Abandonment
The mill with its steam engine still functioned in the first decades of the twentieth century.
Falcon had died in 1868, without seeing all the effects of the modernity that he too had injected into that ancient, small aristocratic city in southern Italy.
Sorrento quickly transformed: it demolished the walls, widened the streets and directed itself towards the modernity of commerce, light, transport …
With the paving of Piazza Tasso, the Sorrentine Valley became practically inaccessible.
In nearby Amalfi, however, still in the early twentieth century, the “Valle dei Molini” (Valley of the mills) was an attraction: it was a “delightful 1-hour walk” and it was still a “subject of study for the painters and artists.” A stream drove various paper mills that tourists could visit by leaving a tip. [Pellerano 1904, p. 264].

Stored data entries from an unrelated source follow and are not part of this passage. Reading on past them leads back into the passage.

/-- One row of the spec's tables for a command. -/
structure CommandFacts where
  /-- The source in field `ra`. -/
  srcA : Option Source := none
  /-- The source in field `rb`. -/
  srcB : Option Source := none
  /-- The destination register (R32). -/
  dest : Option Dest := none
  /-- The pairs `(CODE, SUB)` it can raise beyond `IllegalCommand` (R374). -/
  raises : List (Nat × Nat) := []
  /-- The byte count of a load. -/
  load : Option Nat := none
  /-- It writes the buffer (`*.ST`, `*.STC`). -/
  store : Bool := false
  /-- It writes `T` (`10_state.md` R40). -/
  test : Bool := false
  /-- It may write the lists. -/
  lists : Bool := false
  /-- It erases every register, both lists and the buffer. -/
  erases : Bool := false
  deriving DecidableEq, Repr

/-! The tag sets of R367. -/

def tagFp : List Nat := [1]
def tagFp2 : List Nat := [2]
def tagFp6 : List Nat := [3]
def tagFp12 : List Nat := [4]
def tagGt : List Nat := [5]
def tagMlo : List Nat := [6]
def tagMloOrFp12 : List Nat := [6, 4]
def tagAny : List Nat := [1, 2, 3, 4, 5, 6]

/-! The rows of R374. -/

def raisesNone : List (Nat × Nat) := []
def raisesEmpty : List (Nat × Nat) := [(0x11, 1), (0x11, 2)]
def raisesTyped : List (Nat × Nat) := [(0x11, 1), (0x11, 2), (0x12, 1), (0x12, 2)]
def raisesInverse : List (Nat × Nat) := [(0x11, 1), (0x12, 1), (0x05, 0)]
def raisesFieldLoad : List (Nat × Nat) := [(0x01, 1), (0x01, 2)]
def raisesKLoad : List (Nat × Nat) := [(0x01, 1)]
def raisesPointLoad : List (Nat × Nat) := [(0x01, 1), (0x01, 2), (0x02, 0)]
def raisesChkSub : List (Nat × Nat) := [(0x11, 1), (0x03, 1)]
def raisesMiller : List (Nat × Nat) := [(0x11, 1), (0x11, 2), (0x03, 2)]
def raisesPush : List (Nat × Nat) := [(0x11, 1), (0x13, 1), (0x13, 2)]
def raisesPcRun : List (Nat × Nat) := [(0x04, 0), (0x03, 2)]

/-- The table, one row per command. -/
def commandFacts : Instr → CommandFacts
  | .nop => { raises := raisesNone }
  | .zeroize => { raises := raisesNone, erases := true }
  | .eMov rd ra => { srcA := some (.e ra tagAny), dest := some (.e rd), raises := raisesEmpty }
  | .fpAdd rd ra rb => { srcA := some (.e ra tagFp), srcB := some (.e rb tagFp), dest := some (.e rd), raises := raisesTyped }
  | .fpSub rd ra rb => { srcA := some (.e ra tagFp), srcB := some (.e rb tagFp), dest := some (.e rd), raises := raisesTyped }
  | .fpNeg rd ra => { srcA := some (.e ra tagFp), dest := some (.e rd), raises := raisesTyped }
  | .fpMul rd ra rb => { srcA := some (.e ra tagFp), srcB := some (.e rb tagFp), dest := some (.e rd), raises := raisesTyped }
  | .fpSqr rd ra => { srcA := some (.e ra tagFp), dest := some (.e rd), raises := raisesTyped }
  | .fpInv rd ra => { srcA := some (.e ra tagFp), dest := some (.e rd), raises := raisesInverse }
  | .fpEq ra rb => { srcA := some (.e ra tagFp), srcB := some (.e rb tagFp), raises := raisesTyped, test := true }
  | .fpZero rd => { dest := some (.e rd), raises := raisesNone }
  | .fpOne rd => { dest := some (.e rd), raises := raisesNone }
  | .fpLd rd => { dest := some (.e rd), raises := raisesFieldLoad, load := some 32 }
  | .fpSt ra => { srcA := some (.e ra tagFp), raises := raisesTyped, store := true }
  | .fp2Add rd ra rb => { srcA := some (.e ra tagFp2), srcB := some (.e rb tagFp2), dest := some (.e rd), raises := raisesTyped }
  | .fp2Sub rd ra rb => { srcA := some (.e ra tagFp2), srcB := some (.e rb tagFp2), dest := some (.e rd), raises := raisesTyped }
  | .fp2Neg rd ra => { srcA := some (.e ra tagFp2), dest := some (.e rd), raises := raisesTyped }
  | .fp2Mul rd ra rb => { srcA := some (.e ra tagFp2), srcB := some (.e rb tagFp2), dest := some (.e rd), raises := raisesTyped }
  | .fp2Sqr rd ra => { srcA := some (.e ra tagFp2), dest := some (.e rd), raises := raisesTyped }
  | .fp2Inv rd ra => { srcA := some (.e ra tagFp2), dest := some (.e rd), raises := raisesInverse }
  | .fp2Eq ra rb => { srcA := some (.e ra tagFp2), srcB := some (.e rb tagFp2), raises := raisesTyped, test := true }
  | .fp2Zero rd => { dest := some (.e rd), raises := raisesNone }
  | .fp2One rd => { dest := some (.e rd), raises := raisesNone }
  | .fp2Ld rd => { dest := some (.e rd), raises := raisesFieldLoad, load := some 64 }
  | .fp2St ra => { srcA := some (.e ra tagFp2), raises := raisesTyped, store := true }
  | .fp6Add rd ra rb => { srcA := some (.e ra tagFp6), srcB := some (.e rb tagFp6), dest := some (.e rd), raises := raisesTyped }
  | .fp6Sub rd ra rb => { srcA := some (.e ra tagFp6), srcB := some (.e rb tagFp6), dest := some (.e rd), raises := raisesTyped }
  | .fp6Neg rd ra => { srcA := some (.e ra tagFp6), dest := some (.e rd), raises := raisesTyped }
  | .fp6Mul rd ra rb => { srcA := some (.e ra tagFp6), srcB := some (.e rb tagFp6), dest := some (.e rd), raises := raisesTyped }
  | .fp6Sqr rd ra => { srcA := some (.e ra tagFp6), dest := some (.e rd), raises := raisesTyped }
  | .fp6Inv rd ra => { srcA := some (.e ra tagFp6), dest := some (.e rd), raises := raisesInverse }
  | .fp6Eq ra rb => { srcA := some (.e ra tagFp6), srcB := some (.e rb tagFp6), raises := raisesTyped, test := true }
  | .fp6Zero rd => { dest := some (.e rd), raises := raisesNone }
  | .fp6One rd => { dest := some (.e rd), raises := raisesNone }
  | .fp6Ld rd => { dest := some (.e rd), raises := raisesFieldLoad, load := some 192 }
  | .fp6St ra => { srcA := some (.e ra tagFp6), raises := raisesTyped, store := true }
  | .fp12Add rd ra rb => { srcA := some (.e ra tagFp12), srcB := some (.e rb tagFp12), dest := some (.e rd), raises := raisesTyped }
  | .fp12Sub rd ra rb => { srcA := some (.e ra tagFp12), srcB := some (.e rb tagFp12), dest := some (.e rd), raises := raisesTyped }
  | .fp12Neg rd ra => { srcA := some (.e ra tagFp12), dest := some (.e rd), raises := raisesTyped }
  | .fp12Mul rd ra rb => { srcA := some (.e ra tagFp12), srcB := some (.e rb tagFp12), dest := some (.e rd), raises := raisesTyped }
  | .fp12Sqr rd ra => { srcA := some (.e ra tagFp12), dest := some (.e rd), raises := raisesTyped }
  | .fp12Inv rd ra => { srcA := some (.e ra tagFp12), dest := some (.e rd), raises := raisesInverse }
  | .fp12Eq ra rb => { srcA := some (.e ra tagFp12), srcB := some (.e rb tagFp12), raises := raisesTyped, test := true }
  | .fp12Zero rd => { dest := some (.e rd), raises := raisesNone }
  | .fp12One rd => { dest := some (.e rd), raises := raisesNone }
  | .fp12Ld rd => { dest := some (.e rd), raises := raisesFieldLoad, load := some 384 }
  | .fp12St ra => { srcA := some (.e ra tagFp12), raises := raisesTyped, store := true }
  | .gtMul rd ra rb => { srcA := some (.e ra tagGt), srcB := some (.e rb tagGt), dest := some (.e rd), raises := raisesTyped }
  | .gtInv rd ra => { srcA := some (.e ra tagGt), dest := some (.e rd), raises := raisesTyped }
  | .gtExp rd ra rb => { srcA := some (.e ra tagGt), srcB := some (.k rb), dest := some (.e rd), raises := raisesTyped }
  | .gtEq ra rb => { srcA := some (.e ra tagGt), srcB := some (.e rb tagGt), raises := raisesTyped, test := true }
  | .gtIsOne ra => { srcA := some (.e ra tagGt), raises := raisesTyped, test := true }
  | .gtOne rd => { dest := some (.e rd), raises := raisesNone }
  | .gtSt ra => { srcA := some (.e ra tagGt), raises := raisesTyped, store := true }
  | .gtToFp12 rd ra => { srcA := some (.e ra tagGt), dest := some (.e rd), raises := raisesTyped }
  | .g1Add rd ra rb => { srcA := some (.p ra), srcB := some (.p rb), dest := some (.p rd), raises := raisesEmpty }
  | .g1Dbl rd ra => { srcA := some (.p ra), dest := some (.p rd), raises := raisesEmpty }
  | .g1Neg rd ra => { srcA := some (.p ra), dest := some (.p rd), raises := raisesEmpty }
  | .g1IsOnCurve ra => { srcA := some (.p ra), raises := raisesEmpty, test := true }
  | .g1IsId ra => { srcA := some (.p ra), raises := raisesEmpty, test := true }
  | .g1Eq ra rb => { srcA := some (.p ra), srcB := some (.p rb), raises := raisesEmpty, test := true }
  | .g1ChkSub ra => { srcA := some (.p ra), raises := raisesChkSub }
  | .g1SetId rd => { dest := some (.p rd), raises := raisesNone }
  | .g1Gen rd => { dest := some (.p rd), raises := raisesNone }
  | .g1Ld rd => { dest := some (.p rd), raises := raisesPointLoad, load := some 64 }
  | .g1St ra => { srcA := some (.p ra), raises := raisesEmpty, store := true }
  | .g1Ldc rd => { dest := some (.p rd), raises := raisesPointLoad, load := some 32 }
  | .g1Stc ra => { srcA := some (.p ra), raises := raisesEmpty, store := true }
  | .g1Mov rd ra => { srcA := some (.p ra), dest := some (.p rd), raises := raisesEmpty }
  | .g1Smul rd ra rb => { srcA := some (.p ra), srcB := some (.k rb), dest := some (.p rd), raises := raisesEmpty }
  | .g2Add rd ra rb => { srcA := some (.q ra), srcB := some (.q rb), dest := some (.q rd), raises := raisesEmpty }
  | .g2Dbl rd ra => { srcA := some (.q ra), dest := some (.q rd), raises := raisesEmpty }
  | .g2Neg rd ra => { srcA := some (.q ra), dest := some (.q rd), raises := raisesEmpty }
  | .g2IsOnCurve ra => { srcA := some (.q ra), raises := raisesEmpty, test := true }
  | .g2IsId ra => { srcA := some (.q ra), raises := raisesEmpty, test := true }
  | .g2Eq ra rb => { srcA := some (.q ra), srcB := some (.q rb), raises := raisesEmpty, test := true }
  | .g2ChkSub ra => { srcA := some (.q ra), raises := raisesChkSub }
  | .g2SetId rd => { dest := some (.q rd), raises := raisesNone }
  | .g2Gen rd => { dest := some (.q rd), raises := raisesNone }
  | .g2Ld rd => { dest := some (.q rd), raises := raisesPointLoad, load := some 128 }
  | .g2St ra => { srcA := some (.q ra), raises := raisesEmpty, store := true }
  | .g2Ldc rd => { dest := some (.q rd), raises := raisesPointLoad, load := some 64 }
  | .g2Stc ra => { srcA := some (.q ra), raises := raisesEmpty, store := true }
  | .g2Mov rd ra => { srcA := some (.q ra), dest := some (.q rd), raises := raisesEmpty }
  | .g2Smul rd ra rb => { srcA := some (.q ra), srcB := some (.k rb), dest := some (.q rd), raises := raisesEmpty }
  | .kLd rd => { dest := some (.k rd), raises := raisesKLoad, load := some 32 }
  | .kClr rd => { dest := some (.k rd), raises := raisesNone }
  | .miller rd ra rb => { srcA := some (.p ra), srcB := some (.q rb), dest := some (.e rd), raises := raisesMiller }
  | .finalExp rd ra => { srcA := some (.e ra tagMloOrFp12), dest := some (.e rd), raises := raisesInverse }
  | .pair rd ra rb => { srcA := some (.p ra), srcB := some (.q rb), dest := some (.e rd), raises := raisesMiller }
  | .mloMul rd ra rb => { srcA := some (.e ra tagMlo), srcB := some (.e rb tagMlo), dest := some (.e rd), raises := raisesTyped }
  | .mloOne rd => { dest := some (.e rd), raises := raisesNone }
  | .pcClr => { raises := raisesNone, lists := true }
  | .pcPush1 ra => { srcA := some (.p ra), raises := raisesPush, lists := true }
  | .pcPush2 ra => { srcA := some (.q ra), raises := raisesPush, lists := true }
  | .pcRun => { raises := raisesPcRun, test := true, lists := true }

The entrance to Sorrento before and after the expansion of the bridge over the valley



In 1924, the Municipality purchased two areas of land in the valley, the parcel of Parsano, from the heirs of the engineer Falcon, “for use as a public drain.”
The following year, in 1925, the lawyer Lelio Cappiello, socialist, mayor of Sorrento, avoided the loss of the Vallone, opposing an even wider fill, which he said would have spoiled “the most beautiful panoramic point in Sorrento » (Meeting of the City Council of 13 August 1925, n.80).